И руки сиделки на мгновение останавливаются, она смотрит на эту старую женщину, старую больную женщину.
- Что же, - говорит она, - это дело хорошее. - И снова принимается перебирать постель, разглаживать простыню, подтыкать одеяло. - Приподнимитесь немножко, голубушка, вот молодчина, сейчас принесу чай.
Историю мира. Чтобы уж поставить точку. Что тут такого - хватит выискивать всякие мелочи про Наполеона, Тито, битву при Эджхилле, Эрнандо Кортеса…
На этот раз будет действие. Непрестанное, смертоносное Я триумфальное движение - из грязи к небу, всеобщее, уникальное, мое и ваше. Я готова, я это чувствую, эклектизм всегда был мне свойствен. Так обо мне говорили, правда, называли это по-другому. У Клаудии Хэмптон широкие замашки, можно сказать, безрассудные, - мои враги. Мисс Хэмптон мыслит с размахом - мои друзья.

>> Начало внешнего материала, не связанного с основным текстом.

-- ==== Sys2Proof/Machine/Lists.lean ====
section
/-! DEFINITION. What the list commands do at the list unit (R122 to R128, R132). -/

namespace Sys2Proof.Machine

/-- The area of an answer list: first cell and length (R124). -/
def AnswerList.area (a : AnswerList) : Nat × Nat := (a.first, a.length)

/-- The area of a capture list (R124). -/
def CaptureList.area (c : CaptureList) : Nat × Nat := (c.first, c.length)

/-- Two areas share a cell (R126). -/
def areasMeet (a b : Nat × Nat) : Bool := decide (a.1 < b.1 + b.2) && decide (b.1 < a.1 + a.2)

/-- The areas of the engaged lists: those in any state other than IDLE (R124). -/
def State.engagedAreas (s : State) : List (Nat × Nat) :=
  ((s.answerLists.toList.filter fun a => decide (a.state ≠ .idle)).map AnswerList.area) ++
  ((s.captureLists.toList.filter fun c => decide (c.state ≠ .idle)).map CaptureList.area)

/-- The area meets an engaged area (R122, R126). -/
def State.meetsEngaged (s : State) (area : Nat × Nat) : Bool := s.engagedAreas.any fun b => areasMeet area b

/-- Writes one answer list's descriptor. -/
def State.setAnswerList (s : State) (l : ListOrdinal) (a : AnswerList) : State :=
  { s with answerLists := s.answerLists.set l a }

/-- Writes one capture list's descriptor. -/
def State.setCaptureList (s : State) (l : ListOrdinal) (c : CaptureList) : State :=
  { s with captureLists := s.captureLists.set l c }

/-- LOAD CELLS (R122): BAD_PARAM for a run past cell 511; BUSY for a run that meets an engaged area; or the run is
written. -/
def cmdLoadCells (start : Half) (words : List Word) (s : State) : State × Reply :=
  if 512 < start.toNat + words.length ∨ 511 < start.toNat then (s, replyOnly .badParam)
  else if s.meetsEngaged (start.toNat, words.length) then (s, replyOnly .busy)
  else ({ s with cells := writeRun s.cells start.toNat words }, replyOnly .ok)

/-- SET LIST (R125): BAD_PARAM; BUSY unless the list is IDLE; or the descriptor is written, an answer list's progress reset
and a capture list's records discarded. -/
def cmdSetList (list : Byte) (first length : Half) (control : Byte) (s : State) : State × Reply :=
  match listIdOf list, listControlOf control, areaOk first.toNat length.toNat with
  | some (.answer l), some (x, reload), true =>
    if s.answerLists[l].state ≠ .idle then (s, replyOnly .busy)
    else ((s.setAnswerList l
      { first := first.toNat, length := length.toNat, exhaustion := x, reload := reload, state := .idle,
        position := first.toNat, remaining := 0 }).openEpisode, replyOnly .ok)
  | some (.capture l), some (x, _), true =>
    if s.captureLists[l].state ≠ .idle then (s, replyOnly .busy)
    else ((s.setCaptureList l
      { first := first.toNat, length := length.toNat, exhaustion := x, state := .idle, head := 0,
        count := 0 }).openEpisode, replyOnly .ok)
  | _, _, _ => (s, replyOnly .badParam)

/-- A capture list engaged by ARM: FULL when its count equals its length, else ARMED (R126). -/
def CaptureList.armed (c : CaptureList) : CaptureList :=
  if c.count = c.length then { c with state := .full } else { c with state := .armed }

/-- ARM (R126): BAD_PARAM; BUSY unless the list is IDLE; OVERLAP when its area meets an engaged area; or the list is
engaged, and a list FULL at ARM posts CAPTURE_FULL. -/
def cmdArmList (list : Byte) (s : State) : State × Reply :=
  match listIdOf list with
  | none => (s, replyOnly .badParam)
  | some (.answer l) =>
    let a := s.answerLists[l]
    if a.state ≠ .idle then (s, replyOnly .busy)
    else if s.meetsEngaged a.area then (s, replyOnly .overlap)
    else ((s.setAnswerList l { a with state := .armed, position := a.first, remaining := a.length }).openEpisode,
      replyOnly .ok)
  | some (.capture l) =>
    let c := s.captureLists[l]
    if c.state ≠ .idle then (s, replyOnly .busy)
    else if s.meetsEngaged c.area then (s, replyOnly .overlap)
    else
      let armed := s.setCaptureList l c.armed
      ((if c.armed.state = .full then armed.postCaptureFull l else armed).openEpisode, replyOnly .ok)

/-- DISARM (R127): BAD_PARAM, or the list is IDLE with its progress and records kept. -/
def cmdDisarmList (list : Byte) (s : State) : State × Reply :=
  match listIdOf list with
  | none => (s, replyOnly .badParam)
  | some (.answer l) => ((s.setAnswerList l { s.answerLists[l] with state := .idle }).openEpisode, replyOnly .ok)
  | some (.capture l) => ((s.setCaptureList l { s.captureLists[l] with state := .idle }).openEpisode, replyOnly .ok)

/-- The 11 bytes of an answer list's descriptor (R180). -/
def answerListBytes (l : ListOrdinal) (a : AnswerList) : List Byte :=
  [byteOf l.val] ++ bytesOfHalf (BitVec.ofNat 16 a.first) ++ bytesOfHalf (BitVec.ofNat 16 a.length) ++
  [listControl a.exhaustion a.reload, answerStateCode a.state] ++ bytesOfHalf (BitVec.ofNat 16 a.position) ++
  bytesOfHalf (BitVec.ofNat 16 a.remaining)

/-- The 11 bytes of a capture list's descriptor; reload reads 0 (R180). -/
def captureListBytes (l : ListOrdinal) (c : CaptureList) : List Byte :=
  [byteOf (4 + l.val)] ++ bytesOfHalf (BitVec.ofNat 16 c.first) ++ bytesOfHalf (BitVec.ofNat 16 c.length) ++
  [listControl c.exhaustion false, captureStateCode c.state] ++ bytesOfHalf (BitVec.ofNat 16 c.head) ++
  bytesOfHalf (BitVec.ofNat 16 c.count)

/-- READ LIST (R128): BAD_PARAM, or the descriptor as it stands. -/
def cmdReadList (list : Byte) (s : State) : State × Reply :=
  match listIdOf list with
  | none => (s, replyOnly .badParam)
  | some (.answer l) => (s, replyOk (answerListBytes l s.answerLists[l]))
  | some (.capture l) => (s, replyOk (captureListBytes l s.captureLists[l]))

/-- The cell of the record k places after the oldest (R123). -/
def CaptureList.recordCell (c : CaptureList) (k : Nat) : Nat := c.first + (c.head + k) % c.length

/-- A capture record in the response: data word, lane set, master, word offset (R180). -/
def recordBytes (c : Cell) : List Byte :=
  bytesOfWord c.data ++ [(0#4) ++ c.lanes, byteOf c.master.val] ++ bytesOfHalf (c.offset.setWidth 16)

/-- A capture list after its m oldest records have left it; a FULL list that lost a record is ARMED (R132). -/
def CaptureList.drained (c : CaptureList) (m : Nat) : CaptureList :=
  { c with
    head := (c.head + m) % c.length
    count := c.count - m
    state := if c.state = .full ∧ 0 < m then .armed else c.state }

/-- DRAIN CAPTURE (R132): BAD_PARAM, or the oldest min(n, count) records, which leave the list. -/
def cmdDrainCapture (list n : Byte) (s : State) : State × Reply :=
  match listIdOf list with
  | some (.capture l) =>
    if n.toNat < 1 ∨ 8 < n.toNat then (s, replyOnly .badParam)
    else
      let c := s.captureLists[l]
      let m := min n.toNat c.count
      let payload := byteOf m :: (List.range m).flatMap fun k => recordBytes (readCell s.cells (c.recordCell k))
      (if m = 0 then s else (s.setCaptureList l (c.drained m)).openEpisode, replyOk payload)
  | _ => (s, replyOnly .badParam)

end Sys2Proof.Machine
end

Историю мира, да, именно так. И, по ходу повествования, свою собственную. Жизнь и время Клаудии X. Кусочек двадцатого столетия, куда меня впихнули, не спрашивая моего мнения, не интересуясь моим желанием. Я в своем времени - все и ничто. История мира, рассказанная Клаудией: факты и вымысел, миф и реальность, игра воображения и документальные свидетельства,
- Она была кем-то? - интересуется сиделка. Ее туфли повизгивают, когда она идет по сияющему полу; туфли доктора скрипят. - Я хочу сказать, она говорит всякие вещи…

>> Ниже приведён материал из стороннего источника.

-- ==== Sys2Proof/Machine/Resets.lean ====
section
/-! DEFINITION. The reset inputs: host reset (R18, R19), power-on reset (R22, R185), and the negation of each. -/

namespace Sys2Proof.Machine

/-- What host reset makes of an entry: IN_MEMORY becomes ORPHAN, an ORPHAN stays, every other entry becomes FREE (R18). -/
def resetEntry (e : Option Entry) : Option Entry :=
  match e with
  | none => none
  | some e =>
    match e.route with
    | .inMemory => some { e with route := .orphan }
    | .orphan => some e
    | .issueWait => none
    | .held => none
    | .blocked => none
    | .done _ => none

/-- The three counts of HOST_RESET, from the state the reset finds (R147). -/
def State.hostResetDetail (s : State) : HostResetDetail :=
  { held := s.countRoute fun r => decide (r = .held), blocked := s.countRoute fun r => decide (r = .blocked),
    orphaned := s.countRoute fun r => decide (r = .inMemory) }

/-- The host reset event (R18, R19, R57, R74, R98, R147). -/
def State.hostResetEvent (s : State) : State :=
  (({ s with
      hreset := true, head := none, episode := false, entries := s.entries.map resetEntry,
      acceptOrder := [], issueQ := [], respQ := [], blocked := [], pool := [],
      contexts := Vector.replicate 4 none }).postHostReset s.hostResetDetail).settle

/-- HOST_RESET (R18): the assertion of HRESET#. While PRESET# is asserted the input is seen but there is no host reset
event (R185); an input that is asserted already is not asserted again (R147). -/
def execHostReset (s : State) : Out :=
  .next (if s.preset then { s with hreset := true } else if s.hreset then s else s.hostResetEvent)

/-- HRESET_NEGATION (R19). -/
def execHresetNegation (s : State) : Out := .next { s with hreset := false }

/-- POWER_ON_RESET (R22): the assertion of PRESET# gives every block its power-on values. HRESET# is an input of its own
and keeps its level (R185); commands waiting are outside the part. -/
def execPowerOnReset (s : State) : Out :=
  .next { State.reset with preset := true, hreset := s.hreset, pending := s.pending }

/-- PRESET_NEGATION (R185): the timebase starts counting (R49), the link and the H-port begin to work. -/
def execPresetNegation (s : State) : Out := .next (if s.preset then { s with preset := false, now := 0 } else s)

end Sys2Proof.Machine
end

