-- ==== Sys2Proof/Machine/HPort.lean ====
section
/-! DEFINITION. The commands of the H-port: a head request presented (R1), its acceptance (R5 to R9) and the host's take
of a response (R17). -/

namespace Sys2Proof.Machine

/-- The host presents a head request (R1). While one is presented already, or a reset input is asserted, the host has no new
head request to present, and nothing changes (R1, R19, R22; log entry 5). -/
def execHeadRequestPresented (r : Request) (s : State) : Out :=
  match s.head with
  | some _ => .next s
  | none => .next (if s.hportLive then ({ s with head := some r, episode := false }).openEpisode else s)

/-- Step 1 of acceptance: the request takes this FREE entry, with the fields found for it, at the tail of the acceptance
order; the head request leaves the H-port and its stall episode ends (R7). -/
def State.enter (s : State) (i : TransitIndex) (e : Entry) : State :=
  { s.setEntry i (some e) with acceptOrder := s.acceptOrder ++ [i], head := none, episode := false }

/-- Acceptance with a tag clash: DONE with ERROR at once, no decision, and TAG_CLASH is posted (R9). -/
def State.acceptClash (s : State) (i : TransitIndex) (r : Request) : State :=
  (((s.enter i { req := r, route := .done .error, decision := none, offset := none }).complete i .error).postTagClash
    { master := r.master, tag := r.tag })

/-- The entry of an accepted request without a clash, before its first route is found; the window table as it stands gives
its decision and its word offset (R7 steps 1 and 3, R28, R129). -/
def State.acceptedEntry (s : State) (r : Request) (route : Route) : Entry :=
  { req := r, route := route, decision := some (s.decisionFor r), offset := s.offsetFor r }

/-- Acceptance of a line-blocked request: it is counted, becomes BLOCKED and joins the tail of the blocked list (R62). -/
def State.acceptBlocked (s : State) (i : TransitIndex) (r : Request) : State :=
  let counted := s.countHitFor r
  { counted.enter i (s.acceptedEntry r .blocked) with blocked := s.blocked ++ [i] }

/-- Acceptance of any other request: it is counted and its decision carried out (R7 step 5). -/
def State.acceptDirect (s : State) (i : TransitIndex) (r : Request) : State :=
  ((s.countHitFor r).enter i (s.acceptedEntry r .issueWait)).carryOut i

/-- Acceptance of a request into a FREE entry, as one event (R7). -/
def State.accept (s : State) (i : TransitIndex) (r : Request) : State :=
  if s.clashes r then s.acceptClash i r
  else if s.lineBlocked r then s.acceptBlocked i r
  else s.acceptDirect i r

/-- The H-port's own event: the acceptance of an acceptable head request; nothing where R5 fails (R5, log entry 4). -/
def State.acceptHead (s : State) : State :=
  match s.acceptable, s.lowestFree with
  | some r, some i => (s.accept i r).settle
  | _, _ => s

/-- ACCEPTANCE (R7). -/
def execAcceptance (s : State) : Out := .next s.acceptHead

/-- The host takes the head response: its entry becomes FREE and leaves the acceptance order. With no response presented
there is nothing to take (R16, R17). -/
def execHostTake (s : State) : Out :=
  match s.presentedResponse, s.respQ with
  | some _, i :: rest =>
    .next ({ s.setEntry i none with respQ := rest, acceptOrder := s.acceptOrder.filter fun j => decide (j ≠ i) }).settle
  | _, _ => .next s

end Sys2Proof.Machine
end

Врач смотрит в свои бумаги и отвечает, да, она была кем-то, очевидно, писала книги и статьи для газет и еще… гм… провела какое-то время на Ближнем Востоке… тиф, малярия… не замужем (он видит упоминание о выкидыше и одном ребенке, но вслух этого не говорит)… да, судя по тому, что здесь написано, кем-то она была.

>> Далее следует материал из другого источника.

-- ==== Sys2Proof/WellFormed.lean ====
section
/-! DEFINITION. Well-formed commands. Every operand but one is of a type that admits exactly the values its pins or its
payload bytes admit, so the only check left is the number of words of LOAD CELLS. -/

namespace Sys2Proof

/-- A run of LOAD CELLS is 1 to 12 data words (R122, R160 test 3, R180). -/
def loadRunOk (words : List Word) : Bool :=
  decide (1 ≤ words.length) && decide (words.length ≤ 12)

/-- The command is one whose operands the part's interfaces can carry to it as that command. -/
def Instr.wf : Instr → Bool
  | .loadCells _ words => loadRunOk words
  | _ => true

end Sys2Proof
end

Многие скажут, что излагать свою жизнь в контексте мировой истории - заурядная самонадеянность. Пускай. У меня найдутся и последователи. Мои читатели знают историю. Они знают, к чему все идет, и знают как. Я не буду уделять чрезмерного внимания сюжету. Что я намереваюсь сделать, так это оформить его, наполнить жизнью, красками, воплями и риторическими отступлениями. На этом я экономить не буду. Вопрос в другом: должна ли история быть линейной? Мне всегда казалось, что калейдоскоп - чрезвычайно занимательная ересь. Потрясешь трубку и смотришь, что получилось. Хронология меня раздражает. У меня в голове нет хронологии. Я состою из миллиона Клаудий, которые кружатся, перемешиваются и сверкают, словно солнечные блики на воде. Колода карт, которая тасуется снова и снова, безо всякой последовательности, и все случается одновременно. Современные машины, как мне кажется, работают по этому же принципу: в них заложены все данные, и одним нажатием кнопки извлекается нужное. Теоретически, они более надежны. Некоторые мои кнопки не работают, для других нужны пароли, числа, оброненные случайно фразы. Интересно, что все это зарождается в коллективной истории. Это общественная собственность и вместе с тем - сугубо частная. Мы все смотрим на историю по-разному. Мои викторианцы - это не ваши викторианцы. Мой семнадцатый век не такой, как у вас. Голос Джона Обри, Дарвина или кого хотите разговаривает с вами не с той же интонацией, что со мной. Позывные моего прошлого доходят ко мне из общечеловеческого далека. Жизнь других людей отпечаталась на моей собственной: да, это я, Клаудия X.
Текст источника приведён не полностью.